Their experiments revealed that eggs dropped on their sides — not their tips — are far more resilient, thanks to a clever physics trick: Sideways eggs bend like shock absorbers, trading stiffness for superior energy absorption. Their open-access findings, published today in Communications Physics, don’t just rewrite the rules of the classic egg drop challenge — they’re a lesson in intellectual humility and curiosity. Even “settled” science can yield surprises when approached with rigor and an open mind.

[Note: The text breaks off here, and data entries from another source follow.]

-- ==== Sys2Proof/Machine/Keyspace.lean ====
section
/-! DEFINITION. Keys in their collation, the rule lookup, extents, records, holds and cursors of a tenant
(chapter 1, R335 to R338). -/
namespace Sys2Proof.Machine
open Sys2Proof

/-! ### Collation (R27 to R29) -/

/-- The weight of a byte: the byte itself, or its entry of the collation table. -/
def weight (coll : Option Bytes) (b : Byte) : Nat :=
  match coll with
  | none => b.toNat
  | some tab => byteAt tab b.toNat

/-- The weight string of a key. -/
def weights (coll : Option Bytes) (key : Bytes) : List Nat := key.map (weight coll)

/-- Comparison of weight strings: first difference decides, and a prefix orders first (R28). -/
def cmpWeights : List Nat → List Nat → Ordering
  | [], [] => .eq
  | [], _ :: _ => .lt
  | _ :: _, [] => .gt
  | a :: as, b :: bs => if a < b then .lt else if b < a then .gt else cmpWeights as bs

/-- Weight strings in order. -/
def wLt (a b : List Nat) : Bool := cmpWeights a b == .lt

/-- Comparison of keys under a collation. -/
def cmpKeys (coll : Option Bytes) (a b : Bytes) : Ordering := cmpWeights (weights coll a) (weights coll b)

/-- A collation table is a permutation of 0 to 255 (R29). -/
def isPermutation (tab : Bytes) : Bool :=
  tab.length == 256 && (List.range 256).all (fun v => tab.contains (BitVec.ofNat 8 v))

/-- One byte string begins with another. -/
def hasPrefix (pre key : Bytes) : Bool := pre.isPrefixOf key

/-! ### Rule lookup (R37, R336, R337) -/

/-- A rule is visible in a view. -/
def Rule.visibleIn (r : Rule) (view : Bool) : Bool := if view then r.v1 else r.v0

/-- The visible rules of a view. -/
def Awl.visibleIn (x : Awl) (view : Bool) : List Rule := (x.rules.map (·.2)).filter (·.visibleIn view)

/-- The longest of the rules that a key matches (R336). -/
def longestMatch (rules : List Rule) (key : Bytes) : Option Rule :=
  rules.foldl (fun best r =>
    if hasPrefix r.pfx key then
      match best with
      | some b => if b.pfx.length < r.pfx.length then some r else best
      | none => some r
    else best) none

/-- The drive rejoins by itself after a restart (R447): it is JOINING with no SPAN_JOIN behind it. -/
def Span.rejoining (x : Span) : Bool := x.state == .joining && x.join.all (fun j => j.desc.isNone)

/-- The sets of rules count: the drive is in a span, or rejoins one (R337; for the rejoin R447 has the ranges span-
replicated, which R337 taken alone would make local: assumption log 17). -/
def Span.counts (x : Span) : Bool := (x.state != .none && x.state != .joining) || x.rejoining

/-- The drive serves its replicas apart from the span: OUTSIDE, or rejoining (R46, R47, R447). -/
def Span.apart (x : Span) : Bool := x.state == .outside || x.rejoining

/-- The deciding rule of a key in the active view. -/
def State.lookup (s : State) (key : Bytes) : Option Rule := longestMatch (s.awl.visibleIn s.awl.view) key

/-- A key belongs to a tenant (R38). -/
def State.owns (s : State) (t : Nat) (key : Bytes) : Bool :=
  match s.lookup key with
  | some r => r.tenant == some t
  | none => false

/-- The replication set of a rule as a lookup reads it: 0 while the drive is not in a span (R337). -/
def State.setOf (s : State) (r : Rule) : Nat := if s.span.counts then r.set else 0

/-- The replication set of a key. -/
def State.keySet (s : State) (key : Bytes) : Nat :=
  match s.lookup key with
  | some r => s.setOf r
  | none => 0

/-- The compression class of a key, from its rule-table entry (R313). -/
def State.keyClass (s : State) (key : Bytes) : Nat := (s.lookup key).elim 0 (·.cls)

/-- A tenant has a rule that names a nonzero set while the drive is in a span (R120, R130, R268). -/
def State.replicated (s : State) (t : Nat) : Bool :=
  s.span.counts && (s.awl.visibleIn s.awl.view).any (fun r => r.tenant == some t && r.set != 0)

/-- The sets that a tenant's rules name. -/
def State.tenantSets (s : State) (t : Nat) : List Nat :=
  (((s.awl.visibleIn s.awl.view).filter (fun r => r.tenant == some t)).map s.setOf).eraseDups

/-! ### Extents (R40, R338) -/

/-- The least cut above every key with a weight-string prefix: the last weight raised, weights of 255 at the end
dropped; `[256]` is above every key. The argument is the reversed prefix. -/
def afterRev : List Nat → List Nat
  | [] => [256]
  | w :: rest => if w < 255 then ((w + 1) :: rest).reverse else afterRev rest

/-- The cut above every key with a prefix. -/
def cutAfter (pre : List Nat) : List Nat := afterRev pre.reverse

/-- A cut put into a rising list of cuts. -/
def insertCut (c : List Nat) : List (List Nat) → List (List Nat)
  | [] => [c]
  | d :: rest => match cmpWeights c d with
    | .lt => c :: d :: rest
    | .eq => d :: rest
    | .gt => d :: insertCut c rest

/-- The longest rule whose range covers the elementary interval that begins at a cut. -/
def ownerAt (coll : Option Bytes) (rules : List Rule) (cut : List Nat) : Option Nat :=
  ((rules.foldl (fun best r =>
    let w := weights coll r.pfx
    if w.isPrefixOf cut then
      match best with
      | some b => if b.pfx.length < r.pfx.length then some r else best
      | none => some r
    else best) (none : Option Rule)).bind (·.tenant))

/-- Elementary intervals joined into extents: an interval that the tenant owns is joined to the one before it. -/
def joinExtents (owned : List Nat → Bool) : List (List Nat) → List (List Nat × List Nat)
  | [] => []
  | [_] => []
  | a :: b :: rest =>
    let tail := joinExtents owned (b :: rest)
    if owned a then
      match tail with
      | (lo, hi) :: more => if lo == b then (a, hi) :: more else (a, b) :: tail
      | [] => [(a, b)]
    else tail

/-- A tenant's extents under given rules, in collation order, as half-open intervals of cuts. -/
def extentsOf (coll : Option Bytes) (rules : List Rule) (t : Nat) : List (List Nat × List Nat) :=
  let cuts := rules.foldl (fun cs r =>
    insertCut (weights coll r.pfx) (insertCut (cutAfter (weights coll r.pfx)) cs)) [[], [256]]
  joinExtents (fun c => ownerAt coll rules c == some t) cuts

/-- A tenant's extents in the active view. -/
def State.extents (s : State) (t : Nat) : List (List Nat × List Nat) :=
  extentsOf (s.tenant t).coll (s.awl.visibleIn s.awl.view) t

/-- A weight string lies in an extent. -/
def inExtent (w : List Nat) (e : List Nat × List Nat) : Bool := !wLt w e.1 && wLt w e.2

/-! ### Records -/

/-- The record under a key. -/
def Tenant.find (t : Tenant) (key : Bytes) : Option Rec := t.recs.find? (fun r => r.key == key)

/-- A record put in its place in the collation. -/
def insertRec (coll : Option Bytes) (r : Rec) : List Rec → List Rec
  | [] => [r]
  | x :: rest => match cmpKeys coll r.key x.key with
    | .lt => r :: x :: rest
    | .eq => r :: rest
    | .gt => x :: insertRec coll r rest

/-- The tenant with a record put. -/
def Tenant.put (t : Tenant) (r : Rec) : Tenant := { t with recs := insertRec t.coll r t.recs }

/-- The tenant without a key. -/
def Tenant.erase (t : Tenant) (key : Bytes) : Tenant := { t with recs := t.recs.filter (fun r => r.key != key) }

/-- A record's share of the logical bytes (R36). -/
def Rec.size (r : Rec) : Nat := r.key.length + r.value.length

/-- The tenant's logical bytes (R36). -/
def Tenant.logical (t : Tenant) : Nat := t.recs.foldl (fun acc r => acc + r.size) 0

/-- The tenant with a change to the record under a key. -/
def Tenant.modRec (t : Tenant) (key : Bytes) (f : Rec → Rec) : Tenant :=
  { t with recs := t.recs.map (fun r => if r.key == key then f r else r) }

/-- The cursor lease that leases of the tenant take (R57, R264). -/
def Profile.leaseTicks (p : Profile) : Nat := if p.lease = 0 then 125000 else p.lease

/-- The credit floor in force (Table 7.2). -/
def Profile.floorOf (p : Profile) : Nat := if p.floor = 0 then 128 else p.floor

/-! ### Holds and cursors (1.5, 1.6) -/

/-- A hold is valid in a tick (R48). -/
def Hold.validAt (h : Hold) (tick : Nat) : Bool := h.start ≤ tick && tick < h.start + h.dur

/-- The valid hold on a key, if there is one. -/
def Tenant.holdOn (t : Tenant) (key : Bytes) (tick : Nat) : Option Hold :=
  t.holds.find? (fun h => h.key == key && h.validAt tick)

/-- The hold that blocks a GET_HOLD of a key whose last byte arrived in tick `arrival` (R49, R51): one valid in that tick, or one
granted since to a request that arrived later. -/
def Tenant.blockingHold (t : Tenant) (key : Bytes) (arrival now : Nat) : Option Hold :=
  (t.holdOn key arrival).orElse (fun _ => t.holds.find? (fun h => h.key == key && arrival < h.start && h.validAt now))

/-- The valid hold with an id on a key (R49). -/
def Tenant.holdOf (t : Tenant) (id : Nat) (key : Bytes) (tick : Nat) : Option Hold :=
  t.holds.find? (fun h => h.id == id && h.key == key && h.validAt tick)

/-- The tenant without a hold. -/
def Tenant.dropHold (t : Tenant) (id : Nat) : Tenant := { t with holds := t.holds.filter (fun h => h.id != id) }

/-- Ticks that a hold has left at a tick. -/
def Hold.remaining (h : Hold) (tick : Nat) : Nat := h.start + h.dur - tick

/-- The tenant with every hold and cursor freed (R54, R58). -/
def Tenant.freeLeases (t : Tenant) : Tenant := { t with holds := [], cursors := [] }

/-- A cursor is valid in a tick (R57). -/
def Cursor.validAt (c : Cursor) (tick : Nat) : Bool := c.used ≤ tick && tick < c.used + c.lease

/-- The cursor id (R115). -/
def Cursor.id (c : Cursor) : Nat := c.slot + 256 * c.gen

/-- The cursor with an id that a request whose last byte arrived in a tick may name (R57): its lease has not run out by then. A
later step may already have restarted the lease. -/
def Tenant.cursor (t : Tenant) (id tick : Nat) : Option Cursor :=
  t.cursors.find? (fun c => c.id == id && tick < c.used + c.lease)

/-- The open cursor with an id, whatever its lease: that of a step which has been taken up and waits. -/
def Tenant.openedCursor (t : Tenant) (id : Nat) : Option Cursor := t.cursors.find? (fun c => c.id == id)

/-- A cursor whose lease a step restarts (R57): it counts from the latest tick in which a step that names it arrived. -/
def Cursor.restart (c : Cursor) (arrival lease : Nat) : Cursor := { c with used := max c.used arrival, lease := lease }

/-- The tenant with one cursor changed. -/
def Tenant.modCursor (t : Tenant) (slot : Nat) (f : Cursor → Cursor) : Tenant :=
  { t with cursors := t.cursors.map (fun c => if c.slot = slot then f c else c) }

/-! ### Stepping through a key space (R55, R56, R60) -/

/-- How a step ends: at a record, at the end of the range, or at an extent edge with the resume key if there is one. -/
inductive Stop where
  | at (key : Bytes)
  | endOfRange
  | edge (resume : Option Bytes)
  deriving DecidableEq, Repr

/-- A step in a direction from the extent `here`. `cand` picks the keys ahead within the range and `meets` the extents
that meet the range (R56, R60). -/
def State.stepKeys (s : State) (t : Nat) (fwd : Bool) (here : List Nat → Bool) (cand : Bytes → Bool)
    (meets : List Nat × List Nat → Bool) : Stop :=
  let ten := s.tenant t
  let recs := if fwd then ten.recs else ten.recs.reverse
  let exts := if fwd then s.extents t else (s.extents t).reverse
  let found := (recs.find? (fun r => cand r.key)).map (·.key)
  let rest := exts.dropWhile (fun e => !here e.1)
  let inside := match found, rest with
    | some k, e :: _ => inExtent (weights ten.coll k) e
    | _, _ => false
  match found with
  | some k => if inside then .at k else
    if (rest.drop 1).any meets then .edge (some k) else .endOfRange
  | none => if (rest.drop 1).any meets then .edge none else .endOfRange

/-- The extent that holds a key, named by its lower cut. -/
def State.extentOf (s : State) (t : Nat) (key : Bytes) : Option (List Nat × List Nat) :=
  (s.extents t).find? (fun e => inExtent (weights (s.tenant t).coll key) e)

/-- An extent meets the range of keys with a prefix. -/
def meetsPrefix (coll : Option Bytes) (pre : Bytes) (e : List Nat × List Nat) : Bool :=
  wLt e.1 (cutAfter (weights coll pre)) && wLt (weights coll pre) e.2

/-- One browse step of a cursor (R55, R56): the position is the start key before a record has been returned, but for a
GENERIC cursor stepping back, which stands in the last extent that meets the prefix range. -/
def State.browseStep (s : State) (t : Nat) (c : Cursor) (fwd : Bool) : Stop :=
  let coll := (s.tenant t).coll
  let meets (e : List Nat × List Nat) : Bool := !c.generic || meetsPrefix coll c.start e
  let inRange (k : Bytes) : Bool := !c.generic || hasPrefix c.start k
  let pos := c.pos.getD c.start
  let fromEnd := c.pos.isNone && c.generic && !fwd
  let home := if fromEnd then ((s.extents t).filter meets).getLast? else s.extentOf t pos
  let cand (k : Bytes) : Bool := inRange k &&
    (match c.pos with
      | some p => cmpKeys coll k p == (if fwd then .gt else .lt)
      | none => c.generic || cmpKeys coll k c.start != (if fwd then .lt else .gt))
  s.stepKeys t fwd (fun lo => some lo == home.map (·.1)) cand meets

/-- A GE lookup from a partial key (R59, R60). -/
def State.geStep (s : State) (t : Nat) (key : Bytes) : Stop :=
  let coll := (s.tenant t).coll
  s.stepKeys t true (fun lo => some lo == (s.extentOf t key).map (·.1)) (fun k => cmpKeys coll k key != .lt)
    (fun _ => true)

/-- The least key with a prefix (R59). -/
def State.prefixLeast (s : State) (t : Nat) (pre : Bytes) : Option Bytes :=
  ((s.tenant t).recs.find? (fun r => hasPrefix pre r.key)).map (·.key)

end Sys2Proof.Machine
end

At first glance, an eggshell may seem fragile, but its strength is a marvel of physics. Crack an egg on its side for your morning omelet and it breaks easily. Intuitively, we believe eggs are harder to break when positioned vertically. This notion has long been a cornerstone of the classic “egg drop challenge,” a popular science activity in STEM classrooms across the country that introduces students to physics concepts of impact, force, kinetic energy, and engineering design.

The annual egg drop competition is a highlight of first-year orientation in the MIT Department of Civil and Environmental Engineering. “Every year we follow the scientific literature and talk to the students about how to position the egg to avoid breakage on impact,” says Tal Cohen, associate professor of civil and environmental engineering and mechanical engineering. “But about three years ago, we started to question whether vertical really is stronger.” 

That curiosity sparked an initial experiment by Cohen’s research group, which leads the department’s egg drop event. They decided to put their remaining box of eggs to the test in the lab. “We expected to confirm the vertical side was tougher based on what we had read online,” says Cohen. “But when we looked at the data — it was really unclear.”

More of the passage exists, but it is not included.